Еще в техникуме мне нравилась наша студентка Полина. Может быть, я даже любил ее первой робкой любовью, не знаю, но я думал о ней днем и вечером. При встрече изо всех сил старался рассказывать ей о виденном и прочитанном, о себе, фантазировал, но Полина - я видел - с нетерпением ждала, когда я окончу, и я, теряясь, обычно умолкал на половине.

Огорчало еще и то, что она избегала встречи один на один. Купленные мною билеты в кино передавала своим подругам, и на место назначенного свидания приходила вместе с подругой, а потом и вовсе не стала приходить. В такие вечера было грустно, и я уходил в общежитие, ложился раньше всех, но не засыпал до утра.

А когда такие ночи стали совсем уж в тягость, я написал Полине письмо, в котором признался в любви. И хотя я видел ее каждый день, письмо отправил по почте. Шли длинные мучительные дни, отцвела сирень и приближались каникулы, а ответа не было.

Я уже решил остаться в общежитии на все время каникул, так как Полина с отцом и матерью жила рядом, и не терял надежды на хотя бы случайную встречу. Но еще до начала каникул в один вечер навсегда рухнуло все, на что я мог хоть сколько-нибудь надеяться.

- Ты писал Полине письмо? - спросил как-то сосед по койке, заметив, что я не сплю.

Этот вопрос так взволновал, что я долго не мог сказать ни слова. Наконец, стараясь подавить дрожь в голосе, ответил:

- Да. Писал. Откуда ты знаешь?..

- Сейчас читала мне. И знаешь - я не поверил, что писал ты.

- Почему?

Володя молча разделся, лег на койку, закурил папиросу, и только когда она совсем догорела, повернулся ко мне и зашептал:

- Ответа не жди. И вообще брось о ней думать… Так просила передать… Да она и не стоит того, что ты там написал.
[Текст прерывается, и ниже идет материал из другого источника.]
def controlWords : List (BitVec 96 × Instr) :=
  [(0x1000000E00E00E00FFFFFFFE, .br ⟨⟨false, 0, 0, false, 0, 0⟩, .none, .none, .none, 0xFFFFFFFE⟩),
   (0x104C414E0000FE0000000000, .jr ⟨⟨false, 3, 1, false, 0, 5⟩, .none, .g 15, .none, 0x0⟩),
   (0x10B628000DE00E0000000123, .call ⟨⟨true, 5, 8, true, 2, 0⟩, .g 13, .none, .none, 0x123⟩),
   (0x10C09E4001002E0000000000, .callr ⟨⟨false, 0, 2, false, 7, 9⟩, .g 1, .g 2, .none, 0x0⟩),
   (0x1100000E0000FE0000000000, .ret ⟨⟨false, 0, 0, false, 0, 0⟩, .none, .g 15, .none, 0x0⟩),
   (0x114C414A0DCC8E0000000003, .loopI ⟨⟨false, 3, 1, false, 0, 5⟩, .cr .lc1, .imm 0xC8, .none, 0x3⟩),
   (0x11B6280A0AE00E0000000000, .lbrk ⟨⟨true, 5, 8, true, 2, 0⟩, .cr .lc0, .none, .none, 0x0⟩),
   (0x11C09E4E00E00E0000010800, .doneI ⟨⟨false, 0, 2, false, 7, 9⟩, .none, .none, .none, 0x10800⟩),
   (0x1200000E00E00E0000000000, .waitUnack ⟨⟨false, 0, 0, false, 0, 0⟩, .none, .none, .none, 0x0⟩),
   (0x120C414E00E00E0000020000, .waitEng ⟨⟨false, 3, 1, false, 0, 5⟩, .none, .none, .none, 0x20000⟩),
   (0x1236280E00E00E0000040000, .waitAll ⟨⟨true, 5, 8, true, 2, 0⟩, .none, .none, .none, 0x40000⟩),
   (0x12009E4E00C64E0000060000, .waitTime ⟨⟨false, 0, 2, false, 7, 9⟩, .none, .imm 0x64, .none, 0x60000⟩),
   (0x1400000E00E00E0000000000, .halt ⟨⟨false, 0, 0, false, 0, 0⟩, .none, .none, .none, 0x0⟩),
   (0x124C414004A09E0000000000, .csrr ⟨⟨false, 3, 1, false, 0, 5⟩, .g 4, .cr .vl, .none, 0x0⟩),
   (0x12B6280A2400200300000000, .csrw ⟨⟨true, 5, 8, true, 2, 0⟩, .cr .evec, .g 2, .g 3, 0x0⟩),
   (0x12C09E4A02C05E0000000000, .csrs ⟨⟨false, 0, 2, false, 7, 9⟩, .cr .fflags, .imm 0x5, .none, 0x0⟩),
   (0x1300000A2000100000000000, .csrc ⟨⟨false, 0, 0, false, 0, 0⟩, .cr .estat, .g 1, .g 0, 0x0⟩),
   (0x134C414E00E00E0012345678, .sysI ⟨⟨false, 3, 1, false, 0, 5⟩, .none, .none, .none, 0x12345678⟩),
   (0x13B6280E00E00E0000000001, .brk ⟨⟨true, 5, 8, true, 2, 0⟩, .none, .none, .none, 0x1⟩),
   (0x13C09E4E00E00E0000000000, .eret ⟨⟨false, 0, 2, false, 7, 9⟩, .none, .none, .none, 0x0⟩)]

theorem controlWords_decode : ∀ e ∈ controlWords, decode e.1 = some e.2 ∧ encode e.2 = e.1 := by decide +kernel

def vectorWordsA : List (BitVec 96 × Instr) :=
  [(0x200000021420021F00000087, .vadd ⟨⟨false, 0, 0, false, 0, 0⟩, .v 20, .v 0, .v 31, 0x87⟩),
   (0x204C41421520100900020118, .vsub ⟨⟨false, 3, 1, false, 0, 5⟩, .v 21, .v 1, .g 9, 0x20118⟩),
   (0x20B6280216202DFD000001A9, .vmul ⟨⟨true, 5, 8, true, 2, 0⟩, .v 22, .v 2, .imm 0x1FD, 0x1A9⟩),
   (0x20C09E421720321F00020237, .vfma ⟨⟨false, 0, 2, false, 7, 9⟩, .v 23, .v 3, .v 31, 0x20237⟩),
   (0x2100000218204009000002C8, .vfms ⟨⟨false, 0, 0, false, 0, 0⟩, .v 24, .v 4, .g 9, 0x2C8⟩),
   (0x214C414219205DFD00020359, .vfnm ⟨⟨false, 3, 1, false, 0, 5⟩, .v 25, .v 5, .imm 0x1FD, 0x20359⟩),
   (0x21B628021A20621F000003F7, .vdiv ⟨⟨true, 5, 8, true, 2, 0⟩, .v 26, .v 6, .v 31, 0x3F7⟩),
   (0x21C09E4201202203000200F8, .vmin ⟨⟨false, 0, 2, false, 7, 9⟩, .v 1, .v 2, .v 3, 0x200F8⟩),
   (0x2200000201202203000200F9, .vmax ⟨⟨false, 0, 0, false, 0, 0⟩, .v 1, .v 2, .v 3, 0x200F9⟩),
   (0x224C414201202E00000200F7, .vabs ⟨⟨false, 3, 1, false, 0, 5⟩, .v 1, .v 2, .none, 0x200F7⟩),
   (0x22B6280201202E00000200F8, .vneg ⟨⟨true, 5, 8, true, 2, 0⟩, .v 1, .v 2, .none, 0x200F8⟩),
   (0x22C09E4209203E0000020077, .vsqrt ⟨⟨false, 0, 2, false, 7, 9⟩, .v 9, .v 3, .none, 0x20077⟩),
   (0x230000020A204E0000000088, .vrcp ⟨⟨false, 0, 0, false, 0, 0⟩, .v 10, .v 4, .none, 0x88⟩),
   (0x234C41420B205E0000020119, .vrsq ⟨⟨false, 3, 1, false, 0, 5⟩, .v 11, .v 5, .none, 0x20119⟩),
   (0x23B628020C206E00000001A7, .vexp ⟨⟨true, 5, 8, true, 2, 0⟩, .v 12, .v 6, .none, 0x1A7⟩),
   (0x23C09E420D207E0000020238, .vlog ⟨⟨false, 0, 2, false, 7, 9⟩, .v 13, .v 7, .none, 0x20238⟩),
   (0x240000020E208E00000002C9, .vsin ⟨⟨false, 0, 0, false, 0, 0⟩, .v 14, .v 8, .none, 0x2C9⟩),
   (0x244C41420F209E0000020357, .vcos ⟨⟨false, 3, 1, false, 0, 5⟩, .v 15, .v 9, .none, 0x20357⟩),
   (0x24B628021020AE00000003F8, .vtanh ⟨⟨true, 5, 8, true, 2, 0⟩, .v 16, .v 10, .none, 0x3F8⟩),
   (0x24C09E421120BE0000020009, .vsigm ⟨⟨false, 0, 2, false, 7, 9⟩, .v 17, .v 11, .none, 0x20009⟩),
   (0x2500000603204205001A0179, .vcmp ⟨⟨false, 0, 0, false, 0, 0⟩, .m 3, .v 4, .v 5, 0x1A0179⟩),
   (0x254C414201202203000002F0, .vsel ⟨⟨false, 3, 1, false, 0, 5⟩, .v 1, .v 2, .v 3, 0x2F0⟩),
   (0x25B6280606001C200000007A, .vbound ⟨⟨true, 5, 8, true, 2, 0⟩, .m 6, .g 1, .imm 0x20, 0x7A⟩),
   (0x25C09E4008E00E0000000079, .vwidth ⟨⟨false, 0, 2, false, 7, 9⟩, .g 8, .none, .none, 0x79⟩)]

def vectorWordsB : List (BitVec 96 × Instr) :=
  [(0x2600000208DFFE00000003F3, .vsplat ⟨⟨false, 0, 0, false, 0, 0⟩, .v 8, .imm 0x1FF, .none, 0x3F3⟩),
   (0x264C414201002E0000020079, .vins ⟨⟨false, 3, 1, false, 0, 5⟩, .v 1, .g 2, .none, 0x20079⟩),
   (0x26B6280002201C070000007C, .vextr ⟨⟨true, 5, 8, true, 2, 0⟩, .g 2, .v 1, .imm 0x7, 0x7C⟩),
   (0x26C09E4201202203000200F1, .vperm ⟨⟨false, 0, 2, false, 7, 9⟩, .v 1, .v 2, .v 3, 0x200F1⟩),
   (0x2700000201202DFE000001FA, .vslide ⟨⟨false, 0, 0, false, 0, 0⟩, .v 1, .v 2, .imm 0x1FE, 0x1FA⟩),
   (0x274C414004209E00001000FA, .vred ⟨⟨false, 3, 1, false, 0, 5⟩, .g 4, .v 9, .none, 0x1000FA⟩),
   (0x27B6280201202E0008E401A4, .vcvt ⟨⟨true, 5, 8, true, 2, 0⟩, .v 1, .v 2, .none, 0x8E401A4⟩),
   (0x27C09E4201202003005C0001, .vquant ⟨⟨false, 0, 2, false, 7, 9⟩, .v 1, .v 2, .g 3, 0x5C0001⟩),
   (0x2800000201202C10000C0079, .vqmax ⟨⟨false, 0, 0, false, 0, 0⟩, .v 1, .v 2, .imm 0x10, 0xC0079⟩),
   (0x284C414205206E0000000071, .vcomp ⟨⟨false, 3, 1, false, 0, 5⟩, .v 5, .v 6, .none, 0x71⟩),
   (0x28B6280205206E0000000072, .vexpd ⟨⟨true, 5, 8, true, 2, 0⟩, .v 5, .v 6, .none, 0x72⟩),
   (0x28C09E4201202003000600F1, .viadd ⟨⟨false, 0, 2, false, 7, 9⟩, .v 1, .v 2, .g 3, 0x600F1⟩),
   (0x2900000201202003000600FB, .visub ⟨⟨false, 0, 0, false, 0, 0⟩, .v 1, .v 2, .g 3, 0x600FB⟩),
   (0x294C414201202003000600FC, .vimul ⟨⟨false, 3, 1, false, 0, 5⟩, .v 1, .v 2, .g 3, 0x600FC⟩),
   (0x29B6280201202DFF000200F0, .vand ⟨⟨true, 5, 8, true, 2, 0⟩, .v 1, .v 2, .imm 0x1FF, 0x200F0⟩),
   (0x29C09E4201202DFF000200F2, .vor ⟨⟨false, 0, 2, false, 7, 9⟩, .v 1, .v 2, .imm 0x1FF, 0x200F2⟩),
   (0x2A00000201202DFF000200FA, .vxor ⟨⟨false, 0, 0, false, 0, 0⟩, .v 1, .v 2, .imm 0x1FF, 0x200FA⟩),
   (0x2A4C414201202C09000200FB, .vshl ⟨⟨false, 3, 1, false, 0, 5⟩, .v 1, .v 2, .imm 0x9, 0x200FB⟩),
   (0x2AB6280201202203000A017A, .vshr ⟨⟨true, 5, 8, true, 2, 0⟩, .v 1, .v 2, .v 3, 0xA017A⟩),
   (0x2AC09E421F21EE0000000070, .vmov ⟨⟨false, 0, 2, false, 7, 9⟩, .v 31, .v 30, .none, 0x70⟩),
   (0x2B0000060160260300020070, .mand ⟨⟨false, 0, 0, false, 0, 0⟩, .m 1, .m 2, .m 3, 0x20070⟩),
   (0x2B4C41460160260300040070, .mor ⟨⟨false, 3, 1, false, 0, 5⟩, .m 1, .m 2, .m 3, 0x40070⟩),
   (0x2BB628060160260300060070, .mxor ⟨⟨true, 5, 8, true, 2, 0⟩, .m 1, .m 2, .m 3, 0x60070⟩),
   (0x2BC09E4001607E0000000079, .mcnt ⟨⟨false, 0, 2, false, 7, 9⟩, .g 1, .m 7, .none, 0x79⟩)]

theorem vectorWordsA_decode : ∀ e ∈ vectorWordsA, decode e.1 = some e.2 ∧ encode e.2 = e.1 := by decide +kernel
theorem vectorWordsB_decode : ∀ e ∈ vectorWordsB, decode e.1 = some e.2 ∧ encode e.2 = e.1 := by decide +kernel

def jetWords : List (BitVec 96 × Instr) :=
  [(0x3000000204208C02000200F9, .jseed ⟨⟨false, 0, 0, false, 0, 0⟩, .v 4, .v 8, .imm 0x2, 0x200F9⟩),
   (0x304C414204001E00000200F7, .jconst ⟨⟨false, 3, 1, false, 0, 5⟩, .v 4, .g 1, .none, 0x200F7⟩),
   (0x30B6280201204C02000600F9, .jget ⟨⟨true, 5, 8, true, 2, 0⟩, .v 1, .v 4, .imm 0x2, 0x600F9⟩),
   (0x30C09E4204208C01000200F7, .jset ⟨⟨false, 0, 2, false, 7, 9⟩, .v 4, .v 8, .imm 0x1, 0x200F7⟩),
   (0x3100000204208C01000200F9, .jshift ⟨⟨false, 0, 0, false, 0, 0⟩, .v 4, .v 8, .imm 0x1, 0x200F9⟩),
   (0x314C414204208E00000200A9, .jdiff ⟨⟨false, 3, 1, false, 0, 5⟩, .v 4, .v 8, .none, 0x200A9⟩),
   (0x31B6280204208003000200D7, .jint ⟨⟨true, 5, 8, true, 2, 0⟩, .v 4, .v 8, .g 3, 0x200D7⟩),
   (0x31C09E4204208C01000200F9, .jtrunc ⟨⟨false, 0, 2, false, 7, 9⟩, .v 4, .v 8, .imm 0x1, 0x200F9⟩)]

theorem jetWords_decode : ∀ e ∈ jetWords, decode e.1 = some e.2 ∧ encode e.2 = e.1 := by decide +kernel

def anvilWords : List (BitVec 96 × Instr) :=
  [(0x400000080320800600168004, .amma ⟨⟨false, 0, 0, false, 0, 0⟩, .z 3, .v 8, .g 6, 0x168004⟩),
   (0x404C414802E00E0000000000, .azero ⟨⟨false, 3, 1, false, 0, 5⟩, .z 2, .none, .none, 0x0⟩),
   (0x40B628080100AE0000008000, .ald ⟨⟨true, 5, 8, true, 2, 0⟩, .z 1, .g 10, .none, 0x8000⟩),
   (0x40C09E4004802E000000000A, .ast ⟨⟨false, 0, 2, false, 7, 9⟩, .g 4, .z 2, .none, 0xA⟩),
   (0x4100000207801C1F00020180, .arow ⟨⟨false, 0, 0, false, 0, 0⟩, .v 7, .z 1, .imm 0x1F, 0x20180⟩),
   (0x414C4140018030052AF00009, .adrain ⟨⟨false, 3, 1, false, 0, 5⟩, .g 1, .z 3, .g 5, 0x2AF00009⟩),
   (0x41B628080180220300280009, .ascale ⟨⟨true, 5, 8, true, 2, 0⟩, .z 1, .z 2, .v 3, 0x280009⟩)]

theorem anvilWords_decode : ∀ e ∈ anvilWords, decode e.1 = some e.2 ∧ encode e.2 = e.1 := by decide +kernel

def memoryWordsA : List (BitVec 96 × Instr) :=
  [(0x500000000100200215FFFFF8, .ld ⟨⟨false, 0, 0, false, 0, 0⟩, .g 1, .g 2, .g 2, 0x15FFFFF8⟩),
   (0x504C414004005E0006000040, .st ⟨⟨false, 3, 1, false, 0, 5⟩, .g 4, .g 5, .none, 0x6000040⟩),
   (0x50B6280201002E002B000080, .vld ⟨⟨true, 5, 8, true, 2, 0⟩, .v 1, .g 2, .none, 0x2B000080⟩),
   (0x50C09E420100200217FFFF80, .vst ⟨⟨false, 0, 2, false, 7, 9⟩, .v 1, .g 2, .g 2, 0x17FFFF80⟩),
   (0x510000020100220300020109, .vldx ⟨⟨false, 0, 0, false, 0, 0⟩, .v 1, .g 2, .v 3, 0x20109⟩),
   (0x514C4142010022030000008C, .vstx ⟨⟨false, 3, 1, false, 0, 5⟩, .v 1, .g 2, .v 3, 0x8C⟩),
   (0x51B6280208002E0001000100, .ldblk ⟨⟨true, 5, 8, true, 2, 0⟩, .v 8, .g 2, .none, 0x1000100⟩),
   (0x51C09E4208002E0011000100, .stblk ⟨⟨false, 0, 2, false, 7, 9⟩, .v 8, .g 2, .none, 0x11000100⟩),
   (0x520000000100200200000008, .ldmeta ⟨⟨false, 0, 0, false, 0, 0⟩, .g 1, .g 2, .g 2, 0x8⟩),
   (0x524C41400100200210000008, .stmeta ⟨⟨false, 3, 1, false, 0, 5⟩, .g 1, .g 2, .g 2, 0x10000008⟩),
   (0x52B6280E00E00E0000010C00, .phase ⟨⟨true, 5, 8, true, 2, 0⟩, .none, .none, .none, 0x10C00⟩),
   (0x52C09E4E00E00E0000001000, .fence ⟨⟨false, 0, 2, false, 7, 9⟩, .none, .none, .none, 0x1000⟩),
   (0x5300000E000020030000200A, .aadd ⟨⟨false, 0, 0, false, 0, 0⟩, .none, .g 2, .g 3, 0x200A⟩),
   (0x534C414001002DFB0003640C, .aand ⟨⟨false, 3, 1, false, 0, 5⟩, .g 1, .g 2, .imm 0x1FB, 0x3640C⟩),
   (0x53B62800020020030000280A, .aor ⟨⟨true, 5, 8, true, 2, 0⟩, .g 2, .g 2, .g 3, 0x280A⟩),
   (0x53C09E4003002DFB00036C0C, .axor ⟨⟨false, 0, 2, false, 7, 9⟩, .g 3, .g 2, .imm 0x1FB, 0x36C0C⟩),
   (0x54000000040020030000300A, .amin ⟨⟨false, 0, 0, false, 0, 0⟩, .g 4, .g 2, .g 3, 0x300A⟩),
   (0x544C414005002DFB0003600C, .amax ⟨⟨false, 3, 1, false, 0, 5⟩, .g 5, .g 2, .imm 0x1FB, 0x3600C⟩),
   (0x54B62800060020030000240A, .axchg ⟨⟨true, 5, 8, true, 2, 0⟩, .g 6, .g 2, .g 3, 0x240A⟩),
   (0x54C09E4007002DFB0003680C, .acas ⟨⟨false, 0, 2, false, 7, 9⟩, .g 7, .g 2, .imm 0x1FB, 0x3680C⟩),
   (0x550000000500200300006809, .afadd ⟨⟨false, 0, 0, false, 0, 0⟩, .g 5, .g 2, .g 3, 0x6809⟩),
   (0x554C414E00002203001A440A, .ablk ⟨⟨false, 3, 1, false, 0, 5⟩, .none, .g 2, .v 3, 0x1A440A⟩),
   (0x55B6280E00003E0010001000, .pref ⟨⟨true, 5, 8, true, 2, 0⟩, .none, .g 3, .none, 0x10001000⟩),
   (0x55C09E4E00001C0400000018, .fset ⟨⟨false, 0, 2, false, 7, 9⟩, .none, .g 1, .imm 0x4, 0x18⟩)]

def memoryWordsB : List (BitVec 96 × Instr) :=
  [(0x5600000E00001C0400000018, .fclr ⟨⟨false, 0, 0, false, 0, 0⟩, .none, .g 1, .imm 0x4, 0x18⟩)]

theorem memoryWordsA_decode : ∀ e ∈ memoryWordsA, decode e.1 = some e.2 ∧ encode e.2 = e.1 := by decide +kernel
theorem memoryWordsB_decode : ∀ e ∈ memoryWordsB, decode e.1 = some e.2 ∧ encode e.2 = e.1 := by decide +kernel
Так закончилась первая любовь.

Прошло больше года. Как-то в августе меня вызвали в райком комсомола и послали помочь сельсовету закончить срочные расчеты. В комнате секретаря сельсовета уже сидела незнакомая девушка, что-то высчитывая на бумажке и занося результаты расчета в большую ведомость - "шпалеру". Она глянула на меня из-под нахмуренных по-детски белесых бровей, поправила карандашом незаметную прядку светлых волос и приветливо, по-дружески, словно знакомому с детства человеку, улыбнулась. На душе стало тепло и уютно, я с радостью получил у секретаря задание и уселся работать за столом незнакомки.
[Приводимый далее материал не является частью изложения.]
def State.core (s : State) (k : CoreId) : Core := fmGet {} s.cores k
def State.setCore (s : State) (k : CoreId) (c : Core) : State := { s with cores := fmSet s.cores k c }
def State.modCore (s : State) (k : CoreId) (f : Core → Core) : State := s.setCore k (f (s.core k))
def State.ctx (s : State) (k : CoreId) (c : Fin 8) : Ctx := (s.core k).ctxs[c]
def Core.modCtx (co : Core) (c : Fin 8) (f : Ctx → Ctx) : Core :=
  { co with ctxs := co.ctxs.set c.val (f co.ctxs[c]) }
def State.modCtx (s : State) (k : CoreId) (c : Fin 8) (f : Ctx → Ctx) : State := s.modCore k fun co => co.modCtx c f
def State.die (s : State) (d : DieId) : Die := fmGet {} s.dies d
def State.modDie (s : State) (d : DieId) (f : Die → Die) : State := { s with dies := fmSet s.dies d (f (s.die d)) }
def State.pkg (s : State) (p : PkgId) : Pkg := fmGet {} s.pkgs p
def State.modPkg (s : State) (p : PkgId) (f : Pkg → Pkg) : State := { s with pkgs := fmSet s.pkgs p (f (s.pkg p)) }
def State.far (s : State) (f : FarId) : Farrier := fmGet {} (s.pkg (f % 64)).far (f / 64)
def State.modFar (s : State) (f : FarId) (g : Farrier → Farrier) : State :=
  s.modPkg (f % 64) fun p => { p with far := fmSet p.far (f / 64) (g (fmGet {} p.far (f / 64))) }
def State.thread (s : State) (f : FarId) (t : Fin 16) : Thread := (s.far f).threads[t]
def State.modThread (s : State) (f : FarId) (t : Fin 16) (g : Thread → Thread) : State :=
  s.modFar f fun fr => { fr with threads := fr.threads.set t.val (g fr.threads[t]) }

/-- A server core by the boot core mask (R33). -/
def State.isServer (s : State) (k : CoreId) : Bool := (s.pkg (pkgOf k)).servers.contains (k % 2 ^ 16)
/-- A user core of the job: membership bit 4 (R312). -/
def State.userCore (s : State) (k : CoreId) : Bool := !s.isServer k && (s.core k).memb.getLsbD 4
/-- Core j is a user core of the job for core k: both belong to the job, or k is a server core (R10, R188, R378). -/
def State.jobMate (s : State) (k j : CoreId) : Bool := s.userCore j && (s.isServer k || s.userCore k)
/-- A configured package of the pod: the PODM bit in its own package, and the package itself. -/
def State.podHas (s : State) (p q : PkgId) : Bool := p == q || (decide (q < 64) && (s.pkg p).podm.getLsbD q)

/-- The scope bit of a core's membership mask: quad 0, die 1, pkg 2, pod 3. -/
def State.memb (s : State) (k : CoreId) (scope : Nat) : Bool :=
  if scope = 0 then true else (s.core k).memb.getLsbD (scope - 1)

/-- Two cores lie in one instance of a scope (R6). -/
def sameScope (scope : Nat) (k j : CoreId) : Bool :=
  match scope with
  | 0 => k == j
  | 1 => pkgOf k == pkgOf j && yOf k / 2 == yOf j / 2 && xOf k / 2 == xOf j / 2
  | 2 => dieOf k == dieOf j
  | 3 => pkgOf k == pkgOf j
  | _ => true

/-- The smallest scope that contains both cores (R225). -/
def scopeOf (k j : CoreId) : Nat :=
  if k = j then 0 else if sameScope 1 k j then 1 else if sameScope 2 k j then 2 else if sameScope 3 k j then 3 else 4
Но что это была за работа?

Цифры путались, итоги не сходились, и я, потея и проклиная все на свете, один за одним портил чистые бланки.

- Давайте сделаем перерыв. Потом я научу вас вычислять проценты, - предложила девушка. - Не понимаю, как только вас в техникуме учат? - прибавила она, улыбаясь все той же дружеской теплой улыбкой.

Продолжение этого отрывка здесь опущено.